==== Records for the exercise

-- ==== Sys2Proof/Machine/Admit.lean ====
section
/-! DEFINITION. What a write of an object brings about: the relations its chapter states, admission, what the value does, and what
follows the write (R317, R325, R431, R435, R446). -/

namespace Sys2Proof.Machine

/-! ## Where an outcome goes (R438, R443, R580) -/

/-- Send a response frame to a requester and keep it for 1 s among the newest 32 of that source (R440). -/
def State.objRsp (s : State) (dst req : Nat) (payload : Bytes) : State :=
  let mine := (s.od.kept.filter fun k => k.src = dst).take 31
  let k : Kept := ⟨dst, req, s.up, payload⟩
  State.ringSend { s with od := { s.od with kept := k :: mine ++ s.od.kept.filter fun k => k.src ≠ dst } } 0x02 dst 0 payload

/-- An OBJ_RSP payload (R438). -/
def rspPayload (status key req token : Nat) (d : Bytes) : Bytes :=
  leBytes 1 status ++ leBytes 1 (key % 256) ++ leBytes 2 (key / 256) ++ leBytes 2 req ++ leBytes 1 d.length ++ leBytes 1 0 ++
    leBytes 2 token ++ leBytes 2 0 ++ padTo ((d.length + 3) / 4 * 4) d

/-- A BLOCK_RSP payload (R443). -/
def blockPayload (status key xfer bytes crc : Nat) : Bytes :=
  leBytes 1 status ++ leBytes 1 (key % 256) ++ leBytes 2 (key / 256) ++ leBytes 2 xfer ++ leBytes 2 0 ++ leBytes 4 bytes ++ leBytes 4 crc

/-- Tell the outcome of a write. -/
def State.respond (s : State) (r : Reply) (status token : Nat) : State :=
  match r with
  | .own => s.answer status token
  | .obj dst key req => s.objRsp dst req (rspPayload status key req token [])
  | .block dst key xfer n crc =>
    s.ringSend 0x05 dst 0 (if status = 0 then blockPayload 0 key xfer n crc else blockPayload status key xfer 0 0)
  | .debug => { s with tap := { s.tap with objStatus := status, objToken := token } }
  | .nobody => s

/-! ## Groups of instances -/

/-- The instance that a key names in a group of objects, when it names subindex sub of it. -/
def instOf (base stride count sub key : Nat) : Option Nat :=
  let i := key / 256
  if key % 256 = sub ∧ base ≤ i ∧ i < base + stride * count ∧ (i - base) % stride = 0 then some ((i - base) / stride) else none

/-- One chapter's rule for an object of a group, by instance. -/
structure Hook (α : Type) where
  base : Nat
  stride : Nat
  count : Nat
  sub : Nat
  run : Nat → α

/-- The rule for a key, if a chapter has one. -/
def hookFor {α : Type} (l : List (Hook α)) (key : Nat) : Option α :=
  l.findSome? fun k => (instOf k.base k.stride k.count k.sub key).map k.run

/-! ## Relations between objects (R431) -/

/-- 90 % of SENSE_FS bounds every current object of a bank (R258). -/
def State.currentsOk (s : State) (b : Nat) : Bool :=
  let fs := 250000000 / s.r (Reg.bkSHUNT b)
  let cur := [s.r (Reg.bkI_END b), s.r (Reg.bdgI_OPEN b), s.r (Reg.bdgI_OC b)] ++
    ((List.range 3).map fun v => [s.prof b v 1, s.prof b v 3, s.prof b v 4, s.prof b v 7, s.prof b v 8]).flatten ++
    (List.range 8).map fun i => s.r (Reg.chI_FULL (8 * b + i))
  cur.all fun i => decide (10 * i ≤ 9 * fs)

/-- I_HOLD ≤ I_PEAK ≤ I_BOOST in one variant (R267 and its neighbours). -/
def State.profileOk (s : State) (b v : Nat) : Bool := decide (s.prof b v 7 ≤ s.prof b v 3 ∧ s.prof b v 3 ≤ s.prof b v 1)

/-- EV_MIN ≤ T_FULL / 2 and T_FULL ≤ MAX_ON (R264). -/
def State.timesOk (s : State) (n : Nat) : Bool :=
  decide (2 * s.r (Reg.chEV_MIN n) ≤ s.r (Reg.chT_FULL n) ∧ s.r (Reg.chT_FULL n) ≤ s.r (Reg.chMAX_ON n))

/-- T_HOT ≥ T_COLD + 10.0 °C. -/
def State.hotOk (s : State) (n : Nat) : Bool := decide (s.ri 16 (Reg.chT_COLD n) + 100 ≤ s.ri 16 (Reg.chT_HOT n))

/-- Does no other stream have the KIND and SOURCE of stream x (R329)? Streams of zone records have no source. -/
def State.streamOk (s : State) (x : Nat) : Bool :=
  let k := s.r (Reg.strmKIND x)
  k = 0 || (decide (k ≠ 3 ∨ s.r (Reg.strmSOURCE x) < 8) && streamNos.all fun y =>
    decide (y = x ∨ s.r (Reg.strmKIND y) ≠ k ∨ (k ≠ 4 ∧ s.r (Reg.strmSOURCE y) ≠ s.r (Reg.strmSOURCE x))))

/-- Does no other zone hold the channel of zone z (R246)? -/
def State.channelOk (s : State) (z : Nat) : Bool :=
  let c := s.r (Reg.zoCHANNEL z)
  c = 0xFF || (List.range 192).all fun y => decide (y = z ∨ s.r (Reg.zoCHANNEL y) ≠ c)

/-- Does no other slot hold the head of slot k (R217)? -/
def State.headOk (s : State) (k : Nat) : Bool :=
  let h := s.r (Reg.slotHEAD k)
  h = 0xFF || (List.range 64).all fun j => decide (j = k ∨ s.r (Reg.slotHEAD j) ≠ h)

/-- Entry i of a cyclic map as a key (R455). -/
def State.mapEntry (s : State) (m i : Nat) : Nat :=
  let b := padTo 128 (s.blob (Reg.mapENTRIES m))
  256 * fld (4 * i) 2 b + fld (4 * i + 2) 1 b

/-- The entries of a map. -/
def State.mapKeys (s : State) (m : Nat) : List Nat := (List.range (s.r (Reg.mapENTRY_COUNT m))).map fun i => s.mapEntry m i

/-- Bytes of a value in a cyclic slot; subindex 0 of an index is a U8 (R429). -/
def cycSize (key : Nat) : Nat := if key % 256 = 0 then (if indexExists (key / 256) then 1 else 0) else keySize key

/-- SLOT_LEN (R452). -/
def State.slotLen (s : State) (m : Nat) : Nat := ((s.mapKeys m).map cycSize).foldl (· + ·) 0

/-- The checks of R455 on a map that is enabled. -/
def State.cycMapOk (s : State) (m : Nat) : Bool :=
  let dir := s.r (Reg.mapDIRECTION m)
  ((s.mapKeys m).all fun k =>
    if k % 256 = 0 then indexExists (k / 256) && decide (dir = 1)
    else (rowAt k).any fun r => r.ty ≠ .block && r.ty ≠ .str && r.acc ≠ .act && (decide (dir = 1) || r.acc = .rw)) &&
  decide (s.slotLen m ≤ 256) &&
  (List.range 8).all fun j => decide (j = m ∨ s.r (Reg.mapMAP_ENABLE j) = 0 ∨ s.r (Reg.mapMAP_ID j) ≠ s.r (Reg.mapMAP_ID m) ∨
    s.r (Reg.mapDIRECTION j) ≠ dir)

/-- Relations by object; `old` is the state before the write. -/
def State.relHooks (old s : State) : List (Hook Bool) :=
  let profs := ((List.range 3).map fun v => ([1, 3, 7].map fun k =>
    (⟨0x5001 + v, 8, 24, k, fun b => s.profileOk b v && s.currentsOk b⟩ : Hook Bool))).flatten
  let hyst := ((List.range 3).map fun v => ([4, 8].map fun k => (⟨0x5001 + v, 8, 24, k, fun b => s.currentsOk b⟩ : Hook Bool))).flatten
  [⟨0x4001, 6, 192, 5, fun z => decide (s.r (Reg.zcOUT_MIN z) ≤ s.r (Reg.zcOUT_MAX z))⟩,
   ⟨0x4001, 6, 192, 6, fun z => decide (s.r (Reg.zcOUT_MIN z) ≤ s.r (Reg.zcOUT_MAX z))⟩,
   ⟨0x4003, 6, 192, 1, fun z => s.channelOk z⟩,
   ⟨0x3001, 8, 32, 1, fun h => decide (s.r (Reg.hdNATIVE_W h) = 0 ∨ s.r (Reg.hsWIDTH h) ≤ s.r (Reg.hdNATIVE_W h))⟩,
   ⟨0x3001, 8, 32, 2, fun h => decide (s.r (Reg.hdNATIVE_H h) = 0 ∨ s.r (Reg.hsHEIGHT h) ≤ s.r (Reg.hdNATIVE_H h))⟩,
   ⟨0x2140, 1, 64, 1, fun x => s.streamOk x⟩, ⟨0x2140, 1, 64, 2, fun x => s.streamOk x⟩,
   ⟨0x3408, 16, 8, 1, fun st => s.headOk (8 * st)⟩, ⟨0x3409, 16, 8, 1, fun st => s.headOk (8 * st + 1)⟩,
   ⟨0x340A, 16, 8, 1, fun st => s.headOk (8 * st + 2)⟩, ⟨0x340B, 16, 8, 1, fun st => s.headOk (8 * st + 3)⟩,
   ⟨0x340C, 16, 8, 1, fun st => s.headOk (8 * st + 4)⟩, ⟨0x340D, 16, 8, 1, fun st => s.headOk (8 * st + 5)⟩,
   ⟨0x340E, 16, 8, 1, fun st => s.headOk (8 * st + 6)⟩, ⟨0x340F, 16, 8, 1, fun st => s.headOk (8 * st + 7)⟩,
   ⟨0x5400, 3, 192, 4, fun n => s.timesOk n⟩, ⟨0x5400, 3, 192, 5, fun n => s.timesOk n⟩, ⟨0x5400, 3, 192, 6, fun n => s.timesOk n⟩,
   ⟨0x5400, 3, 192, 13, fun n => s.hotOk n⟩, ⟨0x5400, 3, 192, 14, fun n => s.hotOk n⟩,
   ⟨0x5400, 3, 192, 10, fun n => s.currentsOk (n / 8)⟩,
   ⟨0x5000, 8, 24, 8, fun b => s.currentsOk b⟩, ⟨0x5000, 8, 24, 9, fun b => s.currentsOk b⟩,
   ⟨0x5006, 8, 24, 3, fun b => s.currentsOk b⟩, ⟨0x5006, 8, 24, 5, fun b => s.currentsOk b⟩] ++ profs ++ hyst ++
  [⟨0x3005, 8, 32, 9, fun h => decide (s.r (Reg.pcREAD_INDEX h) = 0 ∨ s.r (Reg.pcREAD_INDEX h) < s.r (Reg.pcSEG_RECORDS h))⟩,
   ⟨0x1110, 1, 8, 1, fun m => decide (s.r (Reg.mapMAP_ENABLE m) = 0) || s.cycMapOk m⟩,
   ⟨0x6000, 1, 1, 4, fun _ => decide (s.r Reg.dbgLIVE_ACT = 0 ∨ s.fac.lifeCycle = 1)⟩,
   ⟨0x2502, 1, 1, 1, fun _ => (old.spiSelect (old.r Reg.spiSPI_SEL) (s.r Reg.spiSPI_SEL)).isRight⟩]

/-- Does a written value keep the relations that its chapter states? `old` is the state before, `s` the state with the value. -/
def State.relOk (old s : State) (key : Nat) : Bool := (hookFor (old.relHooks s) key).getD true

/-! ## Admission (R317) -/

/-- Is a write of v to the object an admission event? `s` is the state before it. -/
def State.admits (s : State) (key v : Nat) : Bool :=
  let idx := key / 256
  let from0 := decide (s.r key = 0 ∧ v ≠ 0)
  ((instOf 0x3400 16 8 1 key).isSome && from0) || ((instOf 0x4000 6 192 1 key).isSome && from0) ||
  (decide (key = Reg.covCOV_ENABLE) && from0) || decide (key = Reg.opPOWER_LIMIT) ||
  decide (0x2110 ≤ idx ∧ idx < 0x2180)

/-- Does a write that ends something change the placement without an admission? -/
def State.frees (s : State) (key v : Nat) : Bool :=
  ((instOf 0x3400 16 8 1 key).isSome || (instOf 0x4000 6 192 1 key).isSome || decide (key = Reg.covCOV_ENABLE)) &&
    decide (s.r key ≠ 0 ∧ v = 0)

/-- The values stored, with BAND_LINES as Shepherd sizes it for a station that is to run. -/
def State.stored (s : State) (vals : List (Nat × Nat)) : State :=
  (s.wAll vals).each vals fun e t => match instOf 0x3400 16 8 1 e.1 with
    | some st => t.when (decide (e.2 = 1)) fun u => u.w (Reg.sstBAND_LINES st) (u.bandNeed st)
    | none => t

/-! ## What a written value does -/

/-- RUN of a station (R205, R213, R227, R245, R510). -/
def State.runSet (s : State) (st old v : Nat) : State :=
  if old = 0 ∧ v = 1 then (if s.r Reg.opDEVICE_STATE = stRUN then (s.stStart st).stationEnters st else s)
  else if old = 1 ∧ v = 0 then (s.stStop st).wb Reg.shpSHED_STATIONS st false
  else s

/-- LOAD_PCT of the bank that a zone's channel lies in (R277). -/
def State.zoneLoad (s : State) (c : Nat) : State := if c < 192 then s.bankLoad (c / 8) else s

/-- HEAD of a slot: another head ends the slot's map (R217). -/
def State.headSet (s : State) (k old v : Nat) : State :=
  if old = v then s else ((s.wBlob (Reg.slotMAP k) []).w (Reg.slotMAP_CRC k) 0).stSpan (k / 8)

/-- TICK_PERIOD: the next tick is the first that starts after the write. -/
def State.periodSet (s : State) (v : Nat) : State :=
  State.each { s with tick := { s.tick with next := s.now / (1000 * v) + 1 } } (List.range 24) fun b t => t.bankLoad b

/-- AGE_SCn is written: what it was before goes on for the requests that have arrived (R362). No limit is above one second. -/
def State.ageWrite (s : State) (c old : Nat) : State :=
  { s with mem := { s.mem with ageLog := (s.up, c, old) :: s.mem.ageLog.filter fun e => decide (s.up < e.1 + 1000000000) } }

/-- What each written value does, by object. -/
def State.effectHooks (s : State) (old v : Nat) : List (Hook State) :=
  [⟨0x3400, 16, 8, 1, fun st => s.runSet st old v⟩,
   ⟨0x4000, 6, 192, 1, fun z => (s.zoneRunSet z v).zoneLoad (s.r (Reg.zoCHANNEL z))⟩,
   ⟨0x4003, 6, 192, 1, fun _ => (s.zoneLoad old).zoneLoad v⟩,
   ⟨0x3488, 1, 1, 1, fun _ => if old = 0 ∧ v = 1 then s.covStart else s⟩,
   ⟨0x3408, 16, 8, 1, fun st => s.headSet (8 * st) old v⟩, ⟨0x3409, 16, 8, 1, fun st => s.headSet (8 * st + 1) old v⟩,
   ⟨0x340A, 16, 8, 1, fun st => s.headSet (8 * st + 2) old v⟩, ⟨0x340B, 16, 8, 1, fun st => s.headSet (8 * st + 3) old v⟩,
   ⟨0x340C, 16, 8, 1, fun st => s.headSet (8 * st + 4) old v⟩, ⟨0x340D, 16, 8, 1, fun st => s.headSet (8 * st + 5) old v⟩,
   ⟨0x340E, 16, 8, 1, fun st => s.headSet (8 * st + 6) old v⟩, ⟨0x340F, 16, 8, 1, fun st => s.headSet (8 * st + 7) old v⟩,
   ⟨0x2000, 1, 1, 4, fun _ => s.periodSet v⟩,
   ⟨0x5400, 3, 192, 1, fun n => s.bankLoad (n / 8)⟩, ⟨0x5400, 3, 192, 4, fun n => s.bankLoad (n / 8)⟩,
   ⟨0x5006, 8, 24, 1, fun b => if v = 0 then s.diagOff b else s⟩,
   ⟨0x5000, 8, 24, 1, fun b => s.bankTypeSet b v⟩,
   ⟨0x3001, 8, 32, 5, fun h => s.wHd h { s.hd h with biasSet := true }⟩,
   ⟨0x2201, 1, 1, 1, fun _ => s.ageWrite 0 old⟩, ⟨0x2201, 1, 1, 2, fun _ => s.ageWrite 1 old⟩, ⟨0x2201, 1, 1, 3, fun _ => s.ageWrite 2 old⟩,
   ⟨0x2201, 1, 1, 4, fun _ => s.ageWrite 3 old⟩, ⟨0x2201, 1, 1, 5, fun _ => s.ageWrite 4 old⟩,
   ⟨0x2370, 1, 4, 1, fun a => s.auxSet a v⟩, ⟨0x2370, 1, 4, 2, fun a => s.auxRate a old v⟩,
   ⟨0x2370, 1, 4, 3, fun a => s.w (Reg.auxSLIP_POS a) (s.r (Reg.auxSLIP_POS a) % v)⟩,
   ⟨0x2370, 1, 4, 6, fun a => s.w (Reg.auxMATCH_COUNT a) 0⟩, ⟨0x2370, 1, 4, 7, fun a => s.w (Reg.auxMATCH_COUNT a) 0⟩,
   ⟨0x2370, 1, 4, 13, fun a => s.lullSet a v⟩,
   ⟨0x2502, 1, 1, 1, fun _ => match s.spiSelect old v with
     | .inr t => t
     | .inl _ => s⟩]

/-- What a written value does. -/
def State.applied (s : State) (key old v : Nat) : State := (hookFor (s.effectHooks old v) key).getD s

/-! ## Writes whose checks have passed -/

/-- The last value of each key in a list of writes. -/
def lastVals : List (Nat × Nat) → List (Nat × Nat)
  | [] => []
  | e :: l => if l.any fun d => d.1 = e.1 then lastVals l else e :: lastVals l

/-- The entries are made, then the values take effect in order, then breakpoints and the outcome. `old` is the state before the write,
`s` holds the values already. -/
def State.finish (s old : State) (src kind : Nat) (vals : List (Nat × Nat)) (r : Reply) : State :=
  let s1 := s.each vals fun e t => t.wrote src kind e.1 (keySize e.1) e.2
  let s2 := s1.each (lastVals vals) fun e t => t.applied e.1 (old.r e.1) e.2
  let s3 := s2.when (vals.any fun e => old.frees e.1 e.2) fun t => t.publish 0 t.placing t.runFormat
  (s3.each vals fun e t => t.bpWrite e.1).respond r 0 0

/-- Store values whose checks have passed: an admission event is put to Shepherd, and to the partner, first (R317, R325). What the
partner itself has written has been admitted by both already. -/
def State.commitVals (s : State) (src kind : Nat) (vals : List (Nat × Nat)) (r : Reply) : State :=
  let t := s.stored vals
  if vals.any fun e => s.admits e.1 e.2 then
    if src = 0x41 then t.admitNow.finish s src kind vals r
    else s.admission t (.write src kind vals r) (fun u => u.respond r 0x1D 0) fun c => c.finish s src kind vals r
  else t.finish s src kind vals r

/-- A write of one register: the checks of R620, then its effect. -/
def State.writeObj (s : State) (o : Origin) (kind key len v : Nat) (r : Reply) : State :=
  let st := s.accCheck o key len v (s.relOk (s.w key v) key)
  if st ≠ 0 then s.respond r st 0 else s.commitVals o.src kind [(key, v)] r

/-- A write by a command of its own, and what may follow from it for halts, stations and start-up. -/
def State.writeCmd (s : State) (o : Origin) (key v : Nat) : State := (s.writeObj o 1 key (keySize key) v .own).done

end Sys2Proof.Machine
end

========
==== Records for the exercise

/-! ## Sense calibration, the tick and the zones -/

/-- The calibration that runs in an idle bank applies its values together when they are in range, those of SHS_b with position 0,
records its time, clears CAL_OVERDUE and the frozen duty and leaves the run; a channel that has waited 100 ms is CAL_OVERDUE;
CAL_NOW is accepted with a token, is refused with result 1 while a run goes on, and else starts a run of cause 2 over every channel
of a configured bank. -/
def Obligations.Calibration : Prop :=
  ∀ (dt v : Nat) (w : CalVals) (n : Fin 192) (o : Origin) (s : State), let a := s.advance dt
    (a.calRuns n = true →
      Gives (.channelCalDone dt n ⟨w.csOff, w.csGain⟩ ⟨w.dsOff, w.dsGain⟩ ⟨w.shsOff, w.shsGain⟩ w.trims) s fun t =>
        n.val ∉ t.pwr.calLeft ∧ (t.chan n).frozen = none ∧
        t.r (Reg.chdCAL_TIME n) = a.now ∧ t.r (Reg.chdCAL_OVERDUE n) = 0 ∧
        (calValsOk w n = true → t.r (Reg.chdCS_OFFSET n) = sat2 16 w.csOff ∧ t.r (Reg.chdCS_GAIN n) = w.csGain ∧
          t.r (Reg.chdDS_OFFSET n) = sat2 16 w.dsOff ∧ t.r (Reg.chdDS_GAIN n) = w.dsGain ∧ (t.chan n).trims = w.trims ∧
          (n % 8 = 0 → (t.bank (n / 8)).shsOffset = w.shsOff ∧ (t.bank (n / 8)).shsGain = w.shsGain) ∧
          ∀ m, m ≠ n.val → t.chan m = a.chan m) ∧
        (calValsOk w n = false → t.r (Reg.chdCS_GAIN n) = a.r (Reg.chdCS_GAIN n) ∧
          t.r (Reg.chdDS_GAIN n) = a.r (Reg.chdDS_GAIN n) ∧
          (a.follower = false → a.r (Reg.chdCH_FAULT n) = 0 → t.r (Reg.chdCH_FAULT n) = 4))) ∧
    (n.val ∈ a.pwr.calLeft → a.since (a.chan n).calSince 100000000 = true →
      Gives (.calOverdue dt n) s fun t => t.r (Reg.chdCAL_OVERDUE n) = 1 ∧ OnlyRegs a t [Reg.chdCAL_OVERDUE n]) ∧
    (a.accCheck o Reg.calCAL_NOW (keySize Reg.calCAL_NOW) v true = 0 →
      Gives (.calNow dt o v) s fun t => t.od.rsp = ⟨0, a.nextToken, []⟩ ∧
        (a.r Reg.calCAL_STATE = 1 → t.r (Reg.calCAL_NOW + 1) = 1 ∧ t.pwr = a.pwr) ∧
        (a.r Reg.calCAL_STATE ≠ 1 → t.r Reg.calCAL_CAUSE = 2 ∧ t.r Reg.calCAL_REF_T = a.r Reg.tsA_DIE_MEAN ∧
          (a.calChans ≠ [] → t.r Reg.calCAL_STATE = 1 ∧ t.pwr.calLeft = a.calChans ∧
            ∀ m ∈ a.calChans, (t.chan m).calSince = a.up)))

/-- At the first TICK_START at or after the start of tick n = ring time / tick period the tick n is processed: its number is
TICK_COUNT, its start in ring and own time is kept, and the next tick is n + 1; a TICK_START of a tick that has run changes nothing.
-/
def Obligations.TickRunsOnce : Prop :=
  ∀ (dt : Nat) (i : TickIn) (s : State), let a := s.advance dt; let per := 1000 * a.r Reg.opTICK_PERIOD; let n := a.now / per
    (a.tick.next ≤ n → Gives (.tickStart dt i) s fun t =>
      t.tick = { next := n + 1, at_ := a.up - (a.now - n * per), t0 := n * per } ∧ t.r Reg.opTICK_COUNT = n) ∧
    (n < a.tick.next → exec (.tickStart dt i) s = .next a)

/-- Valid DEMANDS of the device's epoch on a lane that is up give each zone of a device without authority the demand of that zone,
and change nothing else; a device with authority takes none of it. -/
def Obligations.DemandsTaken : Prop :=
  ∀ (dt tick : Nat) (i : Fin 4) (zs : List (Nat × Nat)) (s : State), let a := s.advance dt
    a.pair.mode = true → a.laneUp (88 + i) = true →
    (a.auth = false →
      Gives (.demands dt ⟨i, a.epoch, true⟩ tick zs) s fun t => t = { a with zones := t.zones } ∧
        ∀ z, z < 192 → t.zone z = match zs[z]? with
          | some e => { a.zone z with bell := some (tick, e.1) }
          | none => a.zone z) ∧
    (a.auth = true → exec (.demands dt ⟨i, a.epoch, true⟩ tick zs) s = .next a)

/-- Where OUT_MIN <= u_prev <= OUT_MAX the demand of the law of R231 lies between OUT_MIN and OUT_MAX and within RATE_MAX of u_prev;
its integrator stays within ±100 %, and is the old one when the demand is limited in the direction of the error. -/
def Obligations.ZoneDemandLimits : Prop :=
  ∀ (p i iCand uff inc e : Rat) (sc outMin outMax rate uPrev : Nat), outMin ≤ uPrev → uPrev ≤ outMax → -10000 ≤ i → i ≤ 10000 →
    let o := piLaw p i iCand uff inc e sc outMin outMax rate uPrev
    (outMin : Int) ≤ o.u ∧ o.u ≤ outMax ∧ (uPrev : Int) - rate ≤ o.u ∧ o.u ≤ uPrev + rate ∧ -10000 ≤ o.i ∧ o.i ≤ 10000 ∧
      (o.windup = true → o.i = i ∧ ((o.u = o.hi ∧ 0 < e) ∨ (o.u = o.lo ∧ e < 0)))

========
==== Records for the exercise

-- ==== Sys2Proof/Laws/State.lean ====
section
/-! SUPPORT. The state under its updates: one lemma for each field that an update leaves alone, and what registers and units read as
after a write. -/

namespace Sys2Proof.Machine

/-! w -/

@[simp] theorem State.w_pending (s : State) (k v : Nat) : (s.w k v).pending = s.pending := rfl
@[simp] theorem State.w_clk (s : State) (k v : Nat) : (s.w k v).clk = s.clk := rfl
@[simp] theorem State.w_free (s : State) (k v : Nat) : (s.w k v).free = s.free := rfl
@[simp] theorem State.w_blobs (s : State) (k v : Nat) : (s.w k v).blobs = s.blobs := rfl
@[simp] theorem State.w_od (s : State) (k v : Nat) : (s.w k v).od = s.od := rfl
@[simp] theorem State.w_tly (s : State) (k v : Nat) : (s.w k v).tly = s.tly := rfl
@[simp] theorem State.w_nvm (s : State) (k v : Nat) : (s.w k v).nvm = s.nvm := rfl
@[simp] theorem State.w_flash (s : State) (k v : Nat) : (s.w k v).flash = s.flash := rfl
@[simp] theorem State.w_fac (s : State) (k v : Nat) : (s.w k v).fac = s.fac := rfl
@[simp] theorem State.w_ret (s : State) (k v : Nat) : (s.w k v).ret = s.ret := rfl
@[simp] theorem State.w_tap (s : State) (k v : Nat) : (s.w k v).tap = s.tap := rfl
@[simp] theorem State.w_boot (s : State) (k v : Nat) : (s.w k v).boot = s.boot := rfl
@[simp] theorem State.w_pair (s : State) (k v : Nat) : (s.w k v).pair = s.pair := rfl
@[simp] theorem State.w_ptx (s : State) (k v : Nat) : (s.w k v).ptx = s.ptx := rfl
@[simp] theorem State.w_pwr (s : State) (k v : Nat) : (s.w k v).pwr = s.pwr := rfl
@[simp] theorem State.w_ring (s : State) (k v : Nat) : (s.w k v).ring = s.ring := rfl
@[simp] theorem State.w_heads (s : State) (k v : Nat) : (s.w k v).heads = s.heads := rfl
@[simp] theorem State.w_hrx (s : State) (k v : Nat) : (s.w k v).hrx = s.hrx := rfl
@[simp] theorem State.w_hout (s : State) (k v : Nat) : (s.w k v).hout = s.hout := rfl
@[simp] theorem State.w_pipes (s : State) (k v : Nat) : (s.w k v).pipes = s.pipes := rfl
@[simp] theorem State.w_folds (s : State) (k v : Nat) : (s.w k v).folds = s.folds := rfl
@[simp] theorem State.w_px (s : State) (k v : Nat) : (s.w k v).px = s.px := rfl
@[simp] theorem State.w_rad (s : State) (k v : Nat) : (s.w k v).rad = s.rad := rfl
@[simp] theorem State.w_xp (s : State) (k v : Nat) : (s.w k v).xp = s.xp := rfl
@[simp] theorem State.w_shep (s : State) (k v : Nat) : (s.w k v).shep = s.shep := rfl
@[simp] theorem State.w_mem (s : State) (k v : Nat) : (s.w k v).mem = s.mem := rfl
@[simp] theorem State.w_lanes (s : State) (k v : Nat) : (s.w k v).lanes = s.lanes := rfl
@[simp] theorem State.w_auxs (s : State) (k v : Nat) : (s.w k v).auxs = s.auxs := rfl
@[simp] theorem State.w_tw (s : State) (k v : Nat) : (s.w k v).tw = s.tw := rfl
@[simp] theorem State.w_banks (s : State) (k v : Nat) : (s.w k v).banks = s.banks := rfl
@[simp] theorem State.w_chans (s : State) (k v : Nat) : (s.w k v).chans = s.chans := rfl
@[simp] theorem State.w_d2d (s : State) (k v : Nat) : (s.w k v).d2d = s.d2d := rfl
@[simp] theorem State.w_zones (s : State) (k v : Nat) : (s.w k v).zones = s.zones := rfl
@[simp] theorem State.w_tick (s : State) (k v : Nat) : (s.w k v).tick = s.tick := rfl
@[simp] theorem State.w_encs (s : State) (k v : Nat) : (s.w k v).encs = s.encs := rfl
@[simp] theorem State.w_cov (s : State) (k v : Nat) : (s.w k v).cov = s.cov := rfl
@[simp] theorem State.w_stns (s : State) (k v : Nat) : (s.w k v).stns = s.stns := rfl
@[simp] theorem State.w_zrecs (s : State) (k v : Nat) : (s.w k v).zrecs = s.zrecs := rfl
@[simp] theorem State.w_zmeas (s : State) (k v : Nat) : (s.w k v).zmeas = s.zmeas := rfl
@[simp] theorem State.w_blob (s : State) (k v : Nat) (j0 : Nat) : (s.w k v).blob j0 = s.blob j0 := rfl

========

Set down exactly the lines of the data above, beginning with the line that has "i ≤ 10000 →" and ending with the line that has "(o.windup = true", and no others.

Written response |
  ∀ (p i iCand uff inc e : Rat) (sc outMin outMax rate uPrev : Nat), outMin ≤ uPrev → uPrev ≤ outMax → -10000 ≤ i → i ≤ 10000 →
    let o := piLaw p i iCand uff inc e sc outMin outMax rate uPrev
    (outMin : Int) ≤ o.u ∧ o.u ≤ outMax ∧ (uPrev : Int) - rate ≤ o.u ∧ o.u ≤ uPrev + rate ∧ -10000 ≤ o.i ∧ o.i ≤ 10000 ∧
      (o.windup = true → o.i = i ∧ ((o.u = o.hi ∧ 0 < e) ∨ (o.u = o.lo ∧ e < 0)))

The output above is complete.